Open davidrusu opened 3 months ago

davidrusu commented 3 months ago

I was running into some issues with broken homomorphic pederson commitments when I subtracted point values. I've reduced it down to this case:

Am I holding it wrong?

    #[test]
    fn test_negation_homomorphism() {
        use group::Group;

        let x = jubjub::Scalar::from(10);
        let g = jubjub::ExtendedPoint::generator();

        assert_eq!(-g * x, g * (-x));
    }

Output

assertion `left == right` failed
  left: ExtendedPoint { u: 0x197db5e33c8ad9e1083ac27de3533eaa9d36d097ff497c7a1aefbe6fd79e970a, v: 0x014240fbe01fc832a8db3b31dad62b3342b6577af812708bd4eb037e9ec18940, z: 0x21de9d247dfd4612f2180b944f760b04804a148e7f6d07b1ac2a703c14c08366, t1: 0x1ad0c3e44043bd97c832b7bb93f2528a818acb98ed64023e0d9be596ea354ee1, t2: 0x6c9dfbcc6cb85642265607a563bb90395c824e73d5986d4571fd80f25570b146 }
 right: ExtendedPoint { u: 0x2cbdca09b095734a2f37e363921cfe8bb4c579dc5120aab8bb068c9ad310f0cc, v: 0x03ceb419990ddd670da7d465709e0b15a47f39ea6e8a59d351a57ebf47a5d9d6, z: 0x455532f07662b915a30e7fe0e12d6afde9d45d31ddebcc1d5dd3af8255ad5329, t1: 0x69031d715b41e5931ce23214aee1d100ccdd5421cf77f57708e90c6a5ed5837b, t2: 0x45fc30f281451a660751e6a3972364cc190b56721923afb370fa323452516884 }

Nashtare commented 3 months ago

That is because here g is an element of the full group, not the prime subgroup, although the Group trait emphasizes that the generator() method should be returning an element of the prime subgroup which is quite confusing given the current implementation of Jubjub.
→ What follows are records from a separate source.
/-- R345: the GRC counts FIREWALL causes. -/
def State.countCause (s : State) (k : BitVec 8) : State :=
  if k = causeFirewall then { s with plat := { s.plat with causes := s.plat.causes + 1 } } else s

/-- A translation fault (R345): its cause, whether it goes to the VF's ring, and the guest-physical address. -/
structure XFault where
  cause : BitVec 8
  toVf : Bool
  gpa : Nat
  deriving DecidableEq, Repr

/-- What an access needs (R342); counter: a turnstile designator, which needs a COUNTER page. -/
structure Need where
  r : Bool
  w : Bool
  x : Bool
  counter : Bool
  deriving DecidableEq, Repr

def needR : Need := ⟨true, false, false, false⟩
def needW : Need := ⟨false, true, false, false⟩
def needRW : Need := ⟨true, true, false, false⟩
def needX : Need := ⟨false, false, true, false⟩
def needC : Need := ⟨false, false, false, true⟩

/-- The leaf a walk ends at. -/
structure Leaf where
  out : Nat
  r : Bool
  w : Bool
  x : Bool
  u : Bool
  c : Bool
  sh : Bool
  deriving DecidableEq, Repr

/-- The stage of a table (R336). -/
inductive Stage where
  | one | two | kspace
  deriving DecidableEq, Repr

/-- R338: whether an entry is malformed for its stage and level. -/
def malformed (stage : Stage) (level : Nat) (e : Nat) : Bool :=
  let kind := bitsOf e 62 2
  let addr := bitsOf e 4 48
  decide (bitsOf e 0 4 ≠ 0) || decide (bitsOf e 52 4 ≠ 0) ||
  (decide (stage ≠ .one) && bitN e 58) || (decide (stage ≠ .two) && bitN e 56) || (bitN e 60 && !bitN e 61) ||
  (match kind with
   | 1 => decide (bitsOf e 56 6 ≠ 0) || decide (addr % 256 ≠ 0) || decide (level = 0)
   | 2 => decide (level = 3) || decide (addr * 16 % 2 ^ (12 + 9 * level) ≠ 0)
   | 3 => decide (level = 0) || decide (level = 3)
   | _ => false)

/-- R340. -/
def slabOut (desc o : Nat) : Option Nat :=
  let stride := bitsOf desc 102 24
  let rows := bitsOf desc 83 19
  let ppr := bitsOf desc 64 19
  let base := bitsOf desc 12 40 * 4096
  if bitsOf desc 126 2 ≠ 0 ∨ bitsOf desc 52 12 ≠ 0 ∨ bitsOf desc 0 12 ≠ 0 ∨ ppr = 0 ∨ rows = 0 ∨
      (1 < rows ∧ stride < ppr) then none
  else
    let q := o / 4096
    if rows ≤ q / ppr then none else some (base + (q / ppr * stride + q % ppr) * 4096 + o % 4096)

/-- What a walk finds, with the lines it read at their homes, in order, and which of them were poisoned. -/
structure Walked (A : Type) where
  out : Except XFault A
  lines : List (Nat × Bool)

/-- One read of a table; none for poison. -/
abbrev TableRead := Walked (Option Nat)

/-- A further part of a walk, after the lines already read. -/
def Walked.after {A B : Type} (r : Walked A) (w : Walked B) : Walked B := ⟨w.out, r.lines ++ w.lines⟩

/-- R341, by level: rd reads n bytes of the stage's table space; bad is the stage's page fault. -/
def walkLevel (rd : Nat → Nat → TableRead) (bad : XFault) (stage : Stage) (n x : Nat) : Nat → Nat → Walked Leaf
  | level, t =>
    let idx := if level = 3 then x / 2 ^ 39 % 2 ^ n else x / 2 ^ (12 + 9 * level) % 512
    let r := rd (t + 8 * idx) 8
    match r.out with
    | .error f => ⟨.error f, r.lines⟩
    | .ok none => ⟨.error bad, r.lines⟩
    | .ok (some e) =>
      if malformed stage level e then ⟨.error bad, r.lines⟩
      else
        let size := 2 ^ (12 + 9 * level)
        let leaf := fun out => Leaf.mk out (bitN e 61) (bitN e 60) (bitN e 59) (bitN e 58) (bitN e 57) (bitN e 56)
        match bitsOf e 62 2 with
        | 1 => match level with
          | 0 => ⟨.error bad, r.lines⟩
          | l + 1 => r.after (walkLevel rd bad stage n x l (bitsOf e 12 40 * 4096))
        | 2 => ⟨.ok (leaf (bitsOf e 4 48 * 16 + x % size)), r.lines⟩
        | 3 =>
          let q := rd (bitsOf e 4 48 * 16) 16
          r.after (match q.out with
          | .error f => ⟨.error f, q.lines⟩
          | .ok none => ⟨.error bad, q.lines⟩
          | .ok (some d) =>
            match slabOut d (x % size) with
            | some o => ⟨.ok (leaf o), q.lines⟩
            | none => ⟨.error bad, q.lines⟩)
        | _ => ⟨.error bad, r.lines⟩

def walk (rd : Nat → Nat → TableRead) (bad : XFault) (stage : Stage) (root rootsz x : Nat) : Walked Leaf :=
  let n := 9 + rootsz
  if 2 ^ (39 + n) ≤ x then ⟨.error bad, []⟩ else walkLevel rd bad stage n x 3 root

/-- A table read at its home under an ASTAG; none where the line is poisoned (R341). A PINNED or a frozen line is refused
with RETRY (R187, R359). -/
def State.readPhys (s : State) (part astag a n : Nat) : TableRead :=
  match s.ppaMem part a with
  | none => ⟨.error ⟨causeFirewall, false, 0⟩, []⟩
  | some d =>
    if (sfind (lineOf d) s.homes.pins).isSome || s.isFrozen (lineOf d) then ⟨.error ⟨causeAgain, false, lineOf d⟩, []⟩
    else
      let bad := s.homes.badRead (lineOf d) astag
      ⟨.ok (if bad then none else some (memVal s.homes.mem d n)), [(lineOf d, bad)]⟩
You can see for instance in the implementation of Group for SubgroupPoint (an actual representation of the prime subgroup) that we explicitely call ExtendedPoint::generator() and then clear the cofactor, to end up with a torsion free element.

Here, rather than clarifying the documentation, I'd suggest updating the implementation of the Group trait for ExtendedPoint, to perform what the trait is expecting, i.e. outputting a prime-order generator of the associated subgroup (of scalar field Fr).

davidrusu commented 3 months ago

Aha! got you.

Is there any reason to provide a Group implementation for ExtendedPoint if we don't change the scalar field? After it's fixed, won't it be essentially identical to the Group impl. for SubgroupPoint?

At that point we could simply drop Group for ExtendedPoint and guide folks to use SubgroupPoint.